[fix](kt-kernel): eliminate clock_gettime hot-path spin in worker_pool#2022
[fix](kt-kernel): eliminate clock_gettime hot-path spin in worker_pool#2022hermannklie wants to merge 2 commits into
Conversation
In `InNumaPool::worker_thread`, the WAITING branch called
`std::chrono::high_resolution_clock::now()` every spin iteration before
falling through to `cv.wait` at the 50 ms timeout. On a 96-thread
MoE-inference workload (Qwen3-30B-A3B Q8_0, LLAMAFILE backend), this
caused `__vdso_clock_gettime` to dominate the CPU profile at 78.22 %
while the actual MoE compute kernel held only 12.77 %.

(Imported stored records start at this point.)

-- ==== Sys2Proof/Machine/Domain.lean ====
section
/-! DEFINITION. The interlink, forwarded barges, the basin directory, the custody domain and their verbs (R374 to R389,
R534; log entries 18, 20, 31 and 32). -/

namespace Sys2Proof.Machine

/-! ## Interlink datagrams (R376, R385 to R387) -/

/-- Count a dropped interlink datagram. -/
def State.dropInterlink (s : State) : State :=
  { s with tow := { s.tow with chan1 := { s.tow.chan1 with dropAuth := s.tow.chan1.dropAuth + 1 } } }

/-- Sender of a datagram. -/
def interlinkSender (d : Bytes) : W64 := BitVec.ofNat 64 (fld d 16 8)

/-- Is the header of a datagram whole and of a kind. -/
def interlinkShape (kind : Nat) (d : Bytes) : Bool :=
  fld d 0 4 == 0x4458484E && fld d 4 1 == kind && fld d 5 1 == 0 && fld d 12 4 == 0 &&
    d.length == 32 + fld d 10 2 + (if interlinkClear kind then 0 else 16)

/-- Count a datagram received from a peer. -/
def State.heardPeer (s : State) (id : W64) (pn : Nat) : State :=
  match s.peer id with
  | none => s
  | some l =>
    let s := s.setPeer { l with rxPn := pn, heard := s.now }
    { s with tow := { s.tow with chan1 := { s.tow.chan1 with rx := s.tow.chan1.rx + 1 } } }

/-- Open a datagram under its link key. One at the next floor index waits for the commit record, which a domain record
itself may bring; any other index draws a refusal. -/
def State.openInterlink (s : State) (kind : Nat) (d : Bytes) : State × Option (W64 × Bytes) :=
  let id := interlinkSender d
  match s.peer id with
  | none => (s.dropInterlink, none)
  | some l =>
    let pn := fld d 24 8
    let fresh : Bool := interlinkShape kind d && l.live && l.rxPn < pn && !s.tow.expelled.contains id
    match Config.gcmOpen l.rxKey (zeros 4 ++ be 8 pn) (sl d 0 32) (d.drop 32) with
    | none => (s.dropInterlink, none)
    | some body =>
      if !fresh then (s.dropInterlink, none)
      else if fld d 8 2 = s.tow.floorIndex ∨ (fld d 8 2 = s.tow.floorIndex + 1 ∧ kind = 4) then (s.heardPeer id pn, some (id, body))
      else if fld d 8 2 = s.tow.floorIndex + 1 then (s.pullDomain, none)
      else (s.dropInterlink.sendInterlink id 0x0D (be 2 s.tow.floorIndex ++ zeros 2), none)

/-- A fresh nonce for a peer link, from the normal world's instance; without one the link keeps the nonce it has (R335, R337). -/
def State.freshNonce (s : State) (l : PeerLink) : State :=
  let (n, t) := s.drawFrom 112 32
  if t.ent.short != s.ent.short then s.noteStalls t else t.setPeer { l with nonce := n }

/-- The peer link of a module, new with a fresh nonce where there is none; at most 1,023 are kept. -/
def State.openPeer (s : State) (id : W64) : State :=
  match s.peer id with
  | some l => if l.nonce.isEmpty then s.freshNonce l else s
  | none => if 1023 ≤ s.tow.links.length then s else s.freshNonce { peer := id }

/-- Send this module's interlink hello to a peer. -/
def State.helloPeer (s : State) (id : W64) : State :=
  match s.peer id with
  | none => s
  | some l =>
    let f := s.helloFields l.nonce ++ be 8 s.vlt.domainId.toNat
    if l.nonce.isEmpty then s else ({ s with draws := s.draws + 1 }).sendInterlink id 0x01 (f ++ s.sign384 s.attestKey f)
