/-- ATTEST_IDENTITY. -/
def execAttestIdentity (b : Barge) (s : State) : Host.Outcome State Fault Refusal := verbStep attestIdentityVerb b s

/-- The 312 bytes of a quote. -/
def State.quoteBytes (s : State) (nonce : Bytes) : Bytes :=
  be 4 0x44585154 ++ be 2 1 ++ zeros 2 ++ be 8 s.ctr.moduleId.toNat ++ be 8 s.stamp.toNat ++ nonce ++ fit 48 s.ctr.mr0 ++
    fit 48 s.ctr.mr1 ++ fit 48 s.ctr.mr2 ++ fit 48 s.ctr.mr3 ++ fit 64 s.hlt.report

/-- ATTEST_QUOTE. A module without its attestation key, as in SCRAP, ends it with KEY_SLOT_BAD (log entry 35). -/
def attestQuoteVerb : Verb where
  opcode := 0x0821
  maxReply := 4880
  fmt b s := firstCode [lenIs b 36, reservedBits b s 32 1 7 1, reserved b s 33 3]
  run b s :=
    let body := s.quoteBytes (sl b.payload 0 32)
    let quote := body ++ s.sign384 s.attestKey body
    let s1 := { s with draws := s.draws + 1 }
    if (s.slot 2).state != .active then fail s stSlotBad
    else if fld b.payload 32 1 % 2 = 0 then done s1 quote
    else if s.lmsSpent then fail s stLmsExhausted
    else if 4096 ≤ s.eng.lmsQueue.length then fail s stClassFull
    else
      { st := { s1 with eng := { s1.eng with lmsQueue := s1.eng.lmsQueue ++ [.quote (waiterOf b) quote] } },
        reply := ⟨stDone, []⟩, later := true }

/-- ATTEST_QUOTE. -/
def execAttestQuote (b : Barge) (s : State) : Host.Outcome State Fault Refusal := verbStep attestQuoteVerb b s

/-- FOUNDRY_CERT_READ: from the copy booted. -/
def foundryCertReadVerb : Verb where
  opcode := 0x0822
  maxReply := 2048
  fmt b s := firstCode [lenIs b 8, wellFormed (fld b.payload 4 2 ≤ 2048), reserved b s 6 2]
  recovery _ := true
  run b s := readBytes s (s.ctr.copy s.ctr.booted).cert (fld b.payload 0 4) (fld b.payload 4 2)

/-- FOUNDRY_CERT_READ. -/
def execFoundryCertRead (b : Barge) (s : State) : Host.Outcome State Fault Refusal := verbStep foundryCertReadVerb b s

/-! ## Ballots as the inner verbs see them (R90, R93) -/

/-- What a ballot of an inner verb binds: a slice's generation, the custody sequence, the chart sequence or the module
sequence (R90, R269). -/
inductive Binds
  | slice | custody | chart | module
  deriving DecidableEq, Repr

/-- A ballot of a slice verb, whose object is the slice's entry (R95). -/
def sliceOpcode (opcode : Nat) : Bool := 0x0220 ≤ opcode && opcode ≤ 0x022A

/-- What an inner opcode binds. -/
def bindsOf (opcode : Nat) : Binds :=
  if sliceOpcode opcode || opcode = 0x0303 || family opcode = 5 then .slice
  else if (0x0201 ≤ opcode && opcode ≤ 0x0204) || opcode = 0x0206 then .custody
  else if family opcode = 9 then .chart else .module

/-- The present target generation. -/
def State.bound (s : State) (opcode target : Nat) : W32 :=
  match bindsOf opcode with
  | .slice => (s.slice target).generation
  | .custody => s.cus.custodySeq
  | .chart => s.cht.seq
  | .module => s.cus.moduleSeq

/-- Step 4 of R93 after the inner verb has run: the ballot is EXECUTED, and what stales the other ballots on its object goes up,
the module sequence or the count of the slice's entry (R90, R95; log entry 41). -/
def State.ballotRan (s : State) (id : Nat) (x : Ballot) : State :=
  let s := s.endBallot id x .executed
  if bindsOf x.opcode = .module then { s with cus := { s.cus with moduleSeq := s.cus.moduleSeq + 1 } }
  else if bindsOf x.opcode = .slice then s.setSlice x.target { s.slice x.target with acts := (s.slice x.target).acts + 1 }
  else s

/-- The ARMED ballot that is bound to a payload by its digest. -/
def State.armedFor (s : State) (opcode : Nat) (payload : Bytes) : Option (Nat × Ballot) :=
  (s.cus.ballots.find? fun e =>
    (e.2.settled s.cus.custodians s.now).state == .armed && e.2.opcode == opcode && e.2.pflags % 2 == 1 && e.2.length == payload.length &&
      e.2.payload == Config.sha384 payload).map fun e => (e.1, e.2.settled s.cus.custodians s.now)

/-! ## Debug authorisation (R446 to R448) -/

/-- DBG_CHALLENGE. -/
def dbgChallengeVerb : Verb where
  opcode := 0x0830
  maxReply := 16
  sender := slice0
  fmt b _ := lenIs b 0
  run _ s :=
    let (c, s) := s.draw 16
    done { s with ctr := { s.ctr with challenge := some (c, s.now + 600000000000) } } c

/-- DBG_CHALLENGE. -/
def execDbgChallenge (b : Barge) (s : State) : Host.Outcome State Fault Refusal := verbStep dbgChallengeVerb b s

/-- Step 1: the certificate's layout. -/
def certFormat (c : Bytes) : Bool :=
  fld c 0 4 == 0x44584443 && fld c 4 2 == 1 &&
    ((fld c 6 1 == 1 && c.length == 5880) || (fld c 6 1 == 2 && c.length == 68 && allZero (sl c 64 2))) &&
    fld c 7 1 < 4 && allZero (sl c 18 2) && fld c 24 4 < 1024 && allZero (sl c 28 4) && allZero (sl c 66 2) &&
    fld c 32 8 ≤ fld c 40 8 && fld c 40 8 ≤ fld c 32 8 + 7 * 86400 * 16777216

/-- Step 8: kind and worlds against the present state. -/
def certAllowed (state : LifeCycle) (kind worlds : Nat) : Bool :=
  match state with
  | .blank => false
  | .foundryTest => kind == 1
  | .returnTest => kind == 1
  | .scrap => kind == 1
  | .custody => kind == 1 || worlds < 2

/-- The first step of R448 that a certificate fails, 0 when all pass. -/
def State.certCheck (s : State) (c : Bytes) : Nat :=
  let m := Config.sha384 (ascii "DX8300 debug" ++ sl c 0 68)
  let fresh : Bool := match s.ctr.challenge with
    | some (x, t) => s.now < t && x == sl c 48 16
    | none => false
  if !certFormat c then 1
  else if fld c 8 8 ≠ s.ctr.moduleId.toNat then 2
  else if fld c 16 2 ≠ s.ctr.state.code then 3
  else if s.ctr.svn < fld c 20 2 ∨ fld c 22 2 < s.ctr.svn then 4
  else if s.stamp.toNat < fld c 32 8 ∨ fld c 40 8 < s.stamp.toNat then 5
  else if !fresh then 6
  else if fld c 6 1 = 1 && !(s.vendorSigned false (fld c 64 1) m (sl c 68 96) && s.vendorSigned true (fld c 65 1) m (sl c 164 5716))
  then 7
  else if !certAllowed s.ctr.state (fld c 6 1) (fld c 7 1) then 8
  else 0

/-- The normal enable takes effect: mr2 is extended, FGL-1 and FGL-2 sessions end (R434, R446). -/
def State.enableNormal (s : State) (c : Bytes) : State :=
  let s := { s with ctr := { s.ctr with
      dbgNormal := some (BitVec.ofNat 64 (fld c 40 8)), dbgRights := fld c 24 4,
      mr2 := fit 48 (Config.sha384 (fit 48 s.ctr.mr2 ++ fit 48 (Config.sha384 (ascii "DX8300 ndbg" ++ c)))) } }
  s.endSessions fun x => x.fgl != 3

/-- An accepted certificate: the challenge is consumed, the entry written, the enables set (R446, R472). -/
def State.acceptCert (s : State) (c : Bytes) : State :=
  let s := { s with ctr := { s.ctr with challenge := none } }
  let s := s.evidence 0x13 (be 1 (fld c 6 1) ++ be 1 (fld c 7 1) ++ be 4 (fld c 24 4) ++ fit 8 (Config.sha384 c))
  let s := if (fld c 7 1).testBit 1 then
      { s with ctr := { s.ctr with dbgArmed := some (BitVec.ofNat 64 (fld c 40 8)), dbgArmedRights := fld c 24 4 } }
    else s
  if (fld c 7 1).testBit 0 then s.enableNormal c else s

/-- The work of DBG_ENABLE. -/
def State.runCert (s : State) (c : Bytes) : Effect :=
  let n := s.certCheck c
  if n = 0 then done (s.acceptCert c) [] else refuse s stCert (be 1 n)

/-- DBG_ENABLE. In CUSTODY a direct send runs while an ARMED ballot names its digest, and executes that ballot. -/
def dbgEnableVerb : Verb where
  opcode := 0x0831
  sender := slice0
  role b s := if s.ctr.state == .custody && (s.armedFor 0x0831 b.payload).isNone then some 6 else none
  run b s :=
    match if s.ctr.state == .custody && b.opcode == 0x0831 then s.armedFor 0x0831 b.payload else none with
    | none => s.runCert b.payload
    | some (id, x) =>
      if x.generation ≠ s.bound 0x0831 0 then
        { st := s.endBallot id x .void, reply := ⟨stBallotStale, be 4 (s.bound 0x0831 0).toNat⟩, touch := [.ballot id true] }
      else
        let e := s.runCert b.payload
        { e with st := e.st.ballotRan id x, touch := [.ballot id true] }

/-- DBG_ENABLE. -/
def execDbgEnable (b : Barge) (s : State) : Host.Outcome State Fault Refusal := verbStep dbgEnableVerb b s

/-- The enables and the arm latch are cleared. -/
def Charter.endDebug (c : Charter) : Charter :=
  { c with dbgNormal := none, dbgSecure := none, dbgArmed := none, dbgRights := 0, dbgArmedRights := 0 }

/-- DBG_END. -/
def dbgEndVerb : Verb where
  opcode := 0x0832
  sender := slice0
  fmt b _ := lenIs b 0
  run _ s := done { s with ctr := s.ctr.endDebug } []

/-- DBG_END. -/
def execDbgEnd (b : Barge) (s : State) : Host.Outcome State Fault Refusal := verbStep dbgEndVerb b s

/-- Enables whose certificate ended by a timestamp are cleared. -/
def Charter.expireDebug (c : Charter) (t : Nat) : Charter :=
  let keep (x : Option W64) : Option W64 := x.filter fun e => t < e.toNat
  let c := { c with dbgNormal := keep c.dbgNormal, dbgSecure := keep c.dbgSecure, dbgArmed := keep c.dbgArmed }
  { c with dbgRights := if c.dbgNormal.isSome || c.dbgSecure.isSome then c.dbgRights else 0,
           dbgArmedRights := if c.dbgArmed.isSome then c.dbgArmedRights else 0 }

/-- Time passes until calendar time reaches a timestamp. -/
def State.upToStamp (s : State) (t : Nat) : State :=
  if t ≤ s.stamp.toNat then s else s.upTo (s.now + ((t - s.stamp.toNat) * 1000000000 + 16777215) / 16777216)

/-- DBG_CERT_EXPIRE: the next not_after among the enables comes. -/
def execDbgCertExpire (s : State) : Host.Outcome State Fault Refusal :=
  let ends := [s.ctr.dbgNormal, s.ctr.dbgSecure, s.ctr.dbgArmed].filterMap fun x => x.map BitVec.toNat
  match ends with
  | [] => .next s
  | e :: es =>
    let t := es.foldl min e
    let s := s.upToStamp t
    .next { s with ctr := s.ctr.expireDebug t }

/-! ## VENDOR_REVOKE (R445) -/

/-- Unrevoked keys of a kind. -/
def Charter.unrevoked (c : Charter) (hss : Bool) : List Nat :=
  (List.range 4).filter fun i => !c.revoked.testBit (if hss then 4 + i else i)

/-- Does an unrevoked vendor key of a kind verify a signature. -/
def State.anyVendor (s : State) (hss : Bool) (msg sig : Bytes) : Bool :=
  (s.ctr.unrevoked hss).any fun i => s.vendorSigned hss i msg sig

/-- VENDOR_REVOKE: an HSS and an ECDSA signature, each under an unrevoked key of its kind (log entry 35). -/
def vendorRevokeVerb : Verb where
  opcode := 0x0840
  sender := slice0
  fmt b s := firstCode [lenIs b 5816, wellFormed (fld b.payload 0 1 < 8), reserved b s 1 3]
  role _ _ := some 6
  run b s :=
    let i := fld b.payload 0 1
    let m := ascii "DX8300 revoke" ++ be 8 s.ctr.moduleId.toNat ++ be 1 i
    if s.ctr.unrevoked (4 ≤ i) = [i % 4] then fail s stAttrDenied
    else if !(s.anyVendor true m (sl b.payload 4 5716) && s.anyVendor false m (sl b.payload 5720 96)) then fail s stSigInvalid
    else done { s with ctr := { s.ctr with revoked := s.ctr.revoked ||| 2 ^ i } } []

/-- VENDOR_REVOKE. -/
def execVendorRevoke (b : Barge) (s : State) : Host.Outcome State Fault Refusal := verbStep vendorRevokeVerb b s

end Sys2Proof.Machine
end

Apply two minimal changes that keep the 50 ms wake-up budget intact:
A) Insert `_mm_pause()` once per spin iteration — SSE2 hardware
hint that frees HT-partner pipeline resources and reduces
power draw, with no syscall.
C) Read the clock only every 100th iteration via a `thread_local`
counter, reducing VDSO calls by ~99 % without changing the
50 ms timeout semantics.
Verified on AMD EPYC 9654 (96C/192T, AVX-512+BF16), Linux 6.12,
kt-kernel @ upstream/main (last touch of this file: bdf4bb7,
"Fix worker pool idle CPU usage").
Measured impact (same model, same sampler config, same hardware):
| Metric | Before | After |
| ------------------------------------- | ------- | ------- |
| [vdso] clock_gettime CPU share | 78.22 % | 1.37 % |
| _kt_kernel_ext_avx512_bf16 CPU share | 12.77 % | 93.24 % |
| Decode tok/s (Q4/Q5/Q6 mean) | ~19 | ~20.5 |
The fix is backend-agnostic — `InNumaPool::worker_thread` is the only
worker-thread implementation in kt-kernel and is driven by every MoE
backend family (LLAMAFILE, AMX, AVX2/AVX-VNNI, generic).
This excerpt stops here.